One of the founders here, feel free to ask whatever. We purposefully didn't put much technical detail in the post as it is an announcement post (other people posted it here, we didn't).
2. Can modern GPU hardware efficiently make system calls? (if you can do this, you can eventually build just about anything, treating the CPU as just another subordinate processor).
3. At what order-of-magnitude size might being GPU-native break down? (Can CUDA dynamically load new code modules into an existing process? That used to be problematic years ago)
Thinking about what's possible, this looks like an exceptionally fun project. Congrats on working on an idea that seems crazy at first glance but seems more and more possible the more you think about it. Still it's all a gamble of whether it'll perform well enough to be worth writing applications this way.
1. The GPU owns the control loop And the only sparingly kicks to the CPU when it can't do something.
2. Yes
3. We're still investigating the limitations. A lot of them are hardware dependent, obviously data center cards have higher limits more capability than desktop cards.
Thanks! It is super fun trailblazing and realizing more of the pieces are there than everybody expects.
Pedantic note: rust-cuda was created by https://github.com/RDambrosio016 and he is not currently involved in VectorWare. rust-gpu was created by the folks at embark software. We are the current maintainers of both.
We didn't post this or the title, we would never claim we created the projects from scratch.
Yes, it is all these folks getting together and getting resources to push those projects to the next level: https://www.vectorware.com/team/
wgpu, ash, and cudarc are great. We're focusing on the actual code that runs on the GPU in Rust, and we work with those projects. We have cust in rust-cuda, but that existed before cudarc and we have been seriously discussing just killing it in favor of cudarc.
We are investing in them and they form the basis of what we are doing. That being said, we are also exploring other technical avenues with different tradeoffs...we don't want to assume a solution merely because we are familiar with them.
Yeah, there is way more prior art. We were doing this at FB early (here is a talk from 2014 mentioning it but it was much earlier: https://www.infoq.com/presentations/facebook-release-process...) and we definitely did not invent it...it was already the industry standard for large CI.
The underlying projects support loading at runtime, so you could have as many AOT compiled kernel variants and load the one you want. Disk is cheap. You could even ship rustc if you really wanted for "JIT" (lol), but maybe not super crazy as mojo is llvm based anyway. There is of course the warmup / stuttering problem, but that is a separate issue and (sometimes) not an issue for compute vs graphics where it is a bigger issue. I have some thoughts on how to improve the status quo with things unique to Rust but too early to know.
One of the issues with GPUs as a platform is runtime probing of capabilities is... rudimentary to say the least.

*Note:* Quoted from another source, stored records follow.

@[simp] theorem bump_pending : (s.bump f i n).pending = s.pending := by unfold State.bump; dsimp only; split <;> rfl
@[simp] theorem bump_out : (s.bump f i n).out = s.out := by unfold State.bump; dsimp only; split <;> rfl
@[simp] theorem bump_free : (s.bump f i n).free = s.free := by unfold State.bump; dsimp only; split <;> rfl
@[simp] theorem bump_time : (s.bump f i n).time = s.time := by unfold State.bump; dsimp only; split <;> rfl
@[simp] theorem bump_pwr : (s.bump f i n).pwr = s.pwr := by unfold State.bump; dsimp only; split <;> rfl
@[simp] theorem bump_reactions : (s.bump f i n).reactions = s.reactions := by unfold State.bump; dsimp only; split <;> rfl
@[simp] theorem bump_deferred : (s.bump f i n).deferred = s.deferred := by unfold State.bump; dsimp only; split <;> rfl
@[simp] theorem bump_blockResetAt : (s.bump f i n).blockResetAt = s.blockResetAt := by unfold State.bump; dsimp only; split <;> rfl
@[simp] theorem bump_lanes : (s.bump f i n).lanes = s.lanes := by unfold State.bump; dsimp only; split <;> rfl
@[simp] theorem bump_ports : (s.bump f i n).ports = s.ports := by unfold State.bump; dsimp only; split <;> rfl
@[simp] theorem bump_links : (s.bump f i n).links = s.links := by unfold State.bump; dsimp only; split <;> rfl
@[simp] theorem bump_inbuf : (s.bump f i n).inbuf = s.inbuf := by unfold State.bump; dsimp only; split <;> rfl
@[simp] theorem bump_holders : (s.bump f i n).holders = s.holders := by unfold State.bump; dsimp only; split <;> rfl
@[simp] theorem bump_rrLast : (s.bump f i n).rrLast = s.rrLast := by unfold State.bump; dsimp only; split <;> rfl
@[simp] theorem bump_rout : (s.bump f i n).rout = s.rout := by unfold State.bump; dsimp only; split <;> rfl
@[simp] theorem bump_rxq : (s.bump f i n).rxq = s.rxq := by unfold State.bump; dsimp only; split <;> rfl
@[simp] theorem bump_geys : (s.bump f i n).geys = s.geys := by unfold State.bump; dsimp only; split <;> rfl
@[simp] theorem bump_schd : (s.bump f i n).schd = s.schd := by unfold State.bump; dsimp only; split <;> rfl
@[simp] theorem bump_host : (s.bump f i n).host = s.host := by unfold State.bump; dsimp only; split <;> rfl
@[simp] theorem bump_xlt : (s.bump f i n).xlt = s.xlt := by unfold State.bump; dsimp only; split <;> rfl
@[simp] theorem bump_tpt : (s.bump f i n).tpt = s.tpt := by unfold State.bump; dsimp only; split <;> rfl
@[simp] theorem bump_win : (s.bump f i n).win = s.win := by unfold State.bump; dsimp only; split <;> rfl
@[simp] theorem bump_mat : (s.bump f i n).mat = s.mat := by unfold State.bump; dsimp only; split <;> rfl
@[simp] theorem bump_trg : (s.bump f i n).trg = s.trg := by unfold State.bump; dsimp only; split <;> rfl
@[simp] theorem bump_coll : (s.bump f i n).coll = s.coll := by unfold State.bump; dsimp only; split <;> rfl
@[simp] theorem bump_pair : (s.bump f i n).pair = s.pair := by unfold State.bump; dsimp only; split <;> rfl
@[simp] theorem bump_cmd : (s.bump f i n).cmd = s.cmd := by unfold State.bump; dsimp only; split <;> rfl
@[simp] theorem bump_aon : (s.bump f i n).aon = s.aon := by unfold State.bump; dsimp only; split <;> rfl
@[simp] theorem bump_nv : (s.bump f i n).nv = s.nv := by unfold State.bump; dsimp only; split <;> rfl
@[simp] theorem bump_fw : (s.bump f i n).fw = s.fw := by unfold State.bump; dsimp only; split <;> rfl
@[simp] theorem bump_pin : (s.bump f i n).pin = s.pin := by unfold State.bump; dsimp only; split <;> rfl
@[simp] theorem bump_hbm : (s.bump f i n).hbm = s.hbm := by unfold State.bump; dsimp only; split <;> rfl
end bump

Rust has to deal with similar stuff with CPUs+SIMD FWIW. AOT vs JIT is not a new problem domain and there are no silver bullets only tradeoffs. Mojo hasn't solved anything in particular, their position in the solution space (JIT) has the same tradeoffs as anyone else doing JIT.

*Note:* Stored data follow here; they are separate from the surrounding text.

-- ==== Sys2Proof/WellFormed.lean ====
section
/-! DEFINITION. Which terms of Instr a sender can form: the lengths that the types of the operands leave open. A term that is not well formed
stands for no command of the device; what exec answers for it is the model's own (log 7). -/

namespace Sys2Proof

/-- A host read that answered gave as many bytes as were asked for. -/
def readOf (n : Nat) (r : HostRead) : Bool :=
  match r with
  | some bs => bs.length = n
  | none => true

/-- The command is well formed. -/
def Instr.wellFormed (i : Instr) : Bool :=
  match i with
  | .registerWrite _ bytes _ => 1 ≤ bytes && bytes ≤ 8
  | .codewordDecode _ x => x.first.length = 1440 && x.second.length = 1440
  | .commaHalfReceive _ marker cidx ctag _ _ _ => marker.length = 20 && cidx.length = 5 && ctag.length = 5
  | .trainFrameReceive _ marker words _ _ => marker.length = 32 && words.length = 256
  | .linkFrameReceive _ flits _ _ _ => 1 ≤ flits.length && flits.length ≤ 8
  | .launchFetch _ data => readOf 64 data
  | .skippedDescComplete data => readOf 64 data
  | .doorbellRecordPoll _ data => readOf 64 data
  | .snoopInvalidate _ data => readOf 64 data
  | .descriptorArrive _ _ data => readOf 64 data
  | .commandFetch _ _ data _ => readOf 64 data
  | .smbusMessage bytes _ => !bytes.isEmpty
  | .remote _ _ _ _ _ data => readOf 64 data
  | .aliasBulk _ _ _ count _ data => readOf (8 * count.toNat) data
  | .schedLoad _ _ _ len data => readOf len.toNat data
  | .rankBulk _ _ _ _ count _ data => readOf (8 * count.toNat) data
  | .fwStage _ _ len data => readOf len.toNat data
  | .fwStageChunk _ _ _ data => data.length = 48
  | .cfgWrite _ _ len data _ => readOf len.toNat data
  | .attest _ _ nonce => nonce.length = 32
  | .expertUnlock _ token => token.length = 0 || token.length = 544
  | .routeDecision _ _ | .crossbarGrant _ | .packetTailPass _ | .rxPipelinePacket _ | .commaLockLoss _ | .commaHalfTransmit _ _
  | .portCtrlEnWrite _ _ | .portCtrlRetrainWrite _ _ | .laneSignalDetect _ | .laneSignalLoss _ _ | .trainLimitExpire _
  | .trainHoldExpire _ | .identityRecordReceive _ _ | .miswiredRetry _ | .lpQuietExit _ | .lpDormantEnergyWake _ _ | .lpExitSlow _
  | .linkBadUnit _ _ | .lcwReceive _ _ _ | .replayTimerExpire _ | .statusLcwDue _ | .xoffRepeat _ | .xoffWatchdogExpire _ _
  | .leakRetrain _ _ | .linkUnitTransmit _ | .sessionStartReceive _ _ | .linkCtrlRetireWrite _ _ | .linkCtrlFreshRetrainWrite _ _
  | .lpReqReceive _ _ | .lpAckReceive _ _ | .lpNakReceive _ _ | .quietIdleExpire _ | .syncFlitSend _ | .syncTimingReceive _ _
  | .syncEpochReceive _ _ | .gmElection | .syncInfoExpire _ | .holdoverInterval | .ppsEdge _ | .ppsMissing | .aonRateMeasure _
  | .geysStepWrite _ | .lineNoticeRefresh _ | .lineNoticeReceive _ _ | .flipArmWrite _ | .flipNoticeReceive _ _ | .routingFlip
  | .bankHoldExpire | .markNoticeReceive _ _ | .routTransitOffWrite _ | .scheduleRunStart | .scheduleStopReached | .scheduleSwitch
  | .slotPrefetch _ _ _ _ | .slotStart _ _ _ | .vc7HeadArrival _ | .vc7OrphanTimeout _ | .schedAbortReceive _ _ | .prewarmDecide _ _
  | .prewarmRampUp | .prewarmRampDown | .lstepAssert | .lstepRelease | .schdGoWrite _ | .schdAbortWrite _ | .schdClearWrite _
  | .funcCtrlEnWrite _ _ _ | .funcEnableEvent _ _ _ | .funcDisableEvent _ _ _ | .flr _ _ | .quiesceComplete _ _ | .quiesceTimeout _ _
  | .sqPiWrite _ _ _ _ | .rqPiWrite _ _ _ _ | .cqCiWrite _ _ _ _ | .cqArmWrite _ _ _ _ | .eqCiWrite _ _ _ _ | .eqArmWrite _ _ _ _
  | .descriptorFetch _ _ | .dmaReadError _ _ | .completionWrite _ | .hostLinkUp _ _ _ _ _ | .hostLinkDown _ _ | .perstAssert _
  | .perstDeassert _ | .walkEntryReturn _ _ | .walkCasReturn _ _ | .invalidationComplete | .parkTimeout _ | .xltInvGoWrite _
  | .tcCacheLoad _ _ | .tcDeadlineSweep | .packetForm _ _ | .ackReceive | .nackReceive | .retransmitTimerExpire _ _ _
  | .tcGiveupExpire _ _ | .helloReceive | .helloRespReceive | .readRespForm _ _ | .readRespReceive | .revokeComplete _
  | .revokeDrainSlow _ | .windowCoolingEnd _ | .winOpenGoWrite _ | .winRevokeWrite _ | .tcCtrlResetWrite _ | .nopDesc _ _ | .write _ _
  | .read _ _ | .winRevokeDesc _ | .send _ _ | .rndvWindowOpen _ | .recv _ | .reorderRelease _ | .matchArrival | .prqEntryFree _
  | .cntAdd _ _ | .cntSet _ _ | .trig _ | .wait _ | .cntFetch _ _ | .counterUpdate | .triggerFireTime | .triggerSweep | .firedOpEnd
  | .pendingEntryFree _ | .trgCntValWrite _ | .trgCntAddWrite _ | .allreduce _ _ _ | .reduceScatter _ _ _ | .allgather _ _ _
  | .barrier _ _ | .lineBcast _ _ _ | .collContribTap _ | .timedGuardStart | .timedPhaseLaunch | .collPhaseTimeout _ _
  | .carrHeartbeatSend _ | .carrUnitReceive _ | .carrSilenceExpire | .mateAliveEdge | .mateAliveSilence | .mirrorRecordReceive _ _
  | .mirrorAckReceive _ | .mirrorTimeout | .pairStartTimeout | .moveQuiesceStart | .moveYield _ | .moveStaleWindowEnd
  | .pairCtrlModeWrite _ | .pairCtrlTakeoverWrite _ | .cmdPiWrite _ _ _ | .rplCiWrite _ _ _ | .cmdArmWrite _ _ _ | .cmdRcfgWrite _ _ _
  | .commandProgressTimer _ | .mgmtReqReceive | .mgmtRespReceive | .remoteTimeout _ | .mgmtFlitQueryReceive _ _
  | .mgmtFlitInfoReceive _ _ | .neighbourInfoTimeout _ | .nop _ | .devInfo _ _ | .portEnable _ _ _ | .portPreset _ _ _
  | .portRetrain _ _ _ | .portStatus _ _ | .portPeer _ _ | .portRetire _ _ | .linkTimers _ _ _ _ | .portAsym _ _ _
  | .neighbourInfo _ _ | .lpEnable _ _ _ | .aliasWrite _ _ _ _ | .exclWrite _ _ _ _ | .flip _ _ _ _ | .transitOff _ _ | .topoSet _ _ _
  | .costSet _ _ _ _ | .throttleSet _ _ _ _ _ _ _ _ | .routeStatus _ | .rowsRead _ _ _ | .throttleRead _ _ | .aliasRead _ _ _
  | .routeHold _ _ | .gmCfg _ _ _ _ _ _ | .geysLimits _ _ _ _ _ _ | .taiSet _ _ _ | .geysStep _ _ | .geysStatus _ | .geysSleep _
  | .schedStart _ _ _ _ | .schedStop _ _ | .schedAbort _ | .schedClear _ | .schedStatus _ | .schedCfg _ _ _ _ _ _ _ _
  | .qpCreate _ _ _ _ _ _ _ _ _ _ _ _ _ _ | .eqCreate _ _ _ _ _ | .funcReset _ _ | .funcStatus _ _ | .qpStatus _ _ | .heldStatus _
  | .hportCfg _ _ | .pollRate _ _ | .jobBind _ _ _ | .jobRelease _ _ _ | .rankWrite _ _ _ _ _ | .jobStatus _ _
  | .ctxCreate _ _ _ _ _ _ _ _ | .ctxRelease _ _ | .invalidate _ _ _ _ _ _ | .parkResolve _ _ _ _ | .walkRange _ _ _ _ _
  | .xltTimers _ _ _ | .ctxStatus _ _ | .tptTimers _ _ _ | .tptAckcfg _ _ _ | .tcReset _ _ | .tcStatus _ _
  | .winOpen _ _ _ _ _ _ _ _ _ _ _ | .winRevoke _ _ | .winStatus _ _ | .matCfg _ _ _ | .matStatus _ | .matQpStatus _ _ | .cntAlloc _ _
  | .cntFree _ _ _ | .cntBind _ _ _ _ | .cntRead _ _ | .cntWrite _ _ _ | .groupCreate _ _ _ _ _ _ _ _ _ _ _ _ _ _ _ _ _ _ _ _
  | .groupDestroy _ _ | .groupStatus _ _ | .pairMode _ _ | .pairMove _ _ _ | .pairStatus _ | .pairTakeover _ | .resetFull _ _
  | .resetDelayExpire | .powerState _ _ | .powerRequestTimeout | .wakeCfg _ _ | .lastWake _ | .supplyStatus _ | .faultRead _ _
  | .faultClear _ _ _ | .faultReact _ _ _ _ | .faultGrace _ _ _ | .faultFirst _ _ | .devPhase _ _ | .readerCfg _ _ _ | .perfRead _ _
  | .snapshotCopy _ _ _ | .fwActivate _ _ _ _ _ | .firmwareResetDelay | .fwConfirm _ _ | .fwStatus _ | .identityRead _ _ _ _
  | .expertChallenge _ | .expertLock _ | .regRead _ _ _ | .regWrite _ _ _ _ | .expertStatus _ | .powerOnReset | .resetNAssert
  | .rstCtrlFullWrite _ | .fullResetRelease _ | .imageBoot _ | .hbmInitComplete _ | .startupComplete | .calderaWatchdogWarn
  | .calderaWatchdogExpire | .undervoltage _ | .railRecovery | .coreWait | .peatLpRetry _ | .peatPortOff _ | .peatEntryDone
  | .wakeEvent _ _ | .peatExitComplete _ | .aonClockLoss _ | .supplyFail _ | .reshareHoldExpire _ | .vauxLoss _ | .vrhotAssert
  | .faultGraceExpire _ | .fltForceWrite _ _ _ | .pinPhaseWrite _ | .fumaroleToggle | .eccError _ _ _ | .thermalSample _
  | .counterBoundary | .snapshotWriteComplete | .cntStartWrite _ | .readerConfigStart | .confirmTimeout _ | .liveActivationRestart
  | .liveActivationComplete | .liveActivationTimeout | .ppsOutRise | .ppsOutFall | .referenceLockChange _ _ | .gmClassUpgrade
  | .expertLockoutExpire | .supplyOkReturn _ | .vauxReturn _ | .vrhotDeassert | .errNSenseChange _ | .hbmTempChange _ | .hbmScrubPass
  | .calderaCoreException _ | .jtagTapClock _ | .collStagingWriteDone => true

end Sys2Proof
end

> The underlying projects support loading at runtime, so you could have as many AOT compiled kernel variants and load the one you want.
I'm not sure I understand. What underlying projects? The only reference to loading at runtime I see on the post is loading the AOT-compiled IR.
> There is of course the warmup / stuttering problem, but that is a separate issue and (sometimes) not an issue for compute vs graphics where it is a bigger issue.
It should be worth noting that Mojo itself is not JIT compiled; Mojo has a GPU infrastructure that can JIT compile Mojo code at runtime [1].
> One of the issues with GPUs as a platform is runtime probing of capabilities is... rudimentary to say the least.
Also not an issue in Mojo when you combine the selective JIT compilation I mentioned with powerful compile-time programming [2].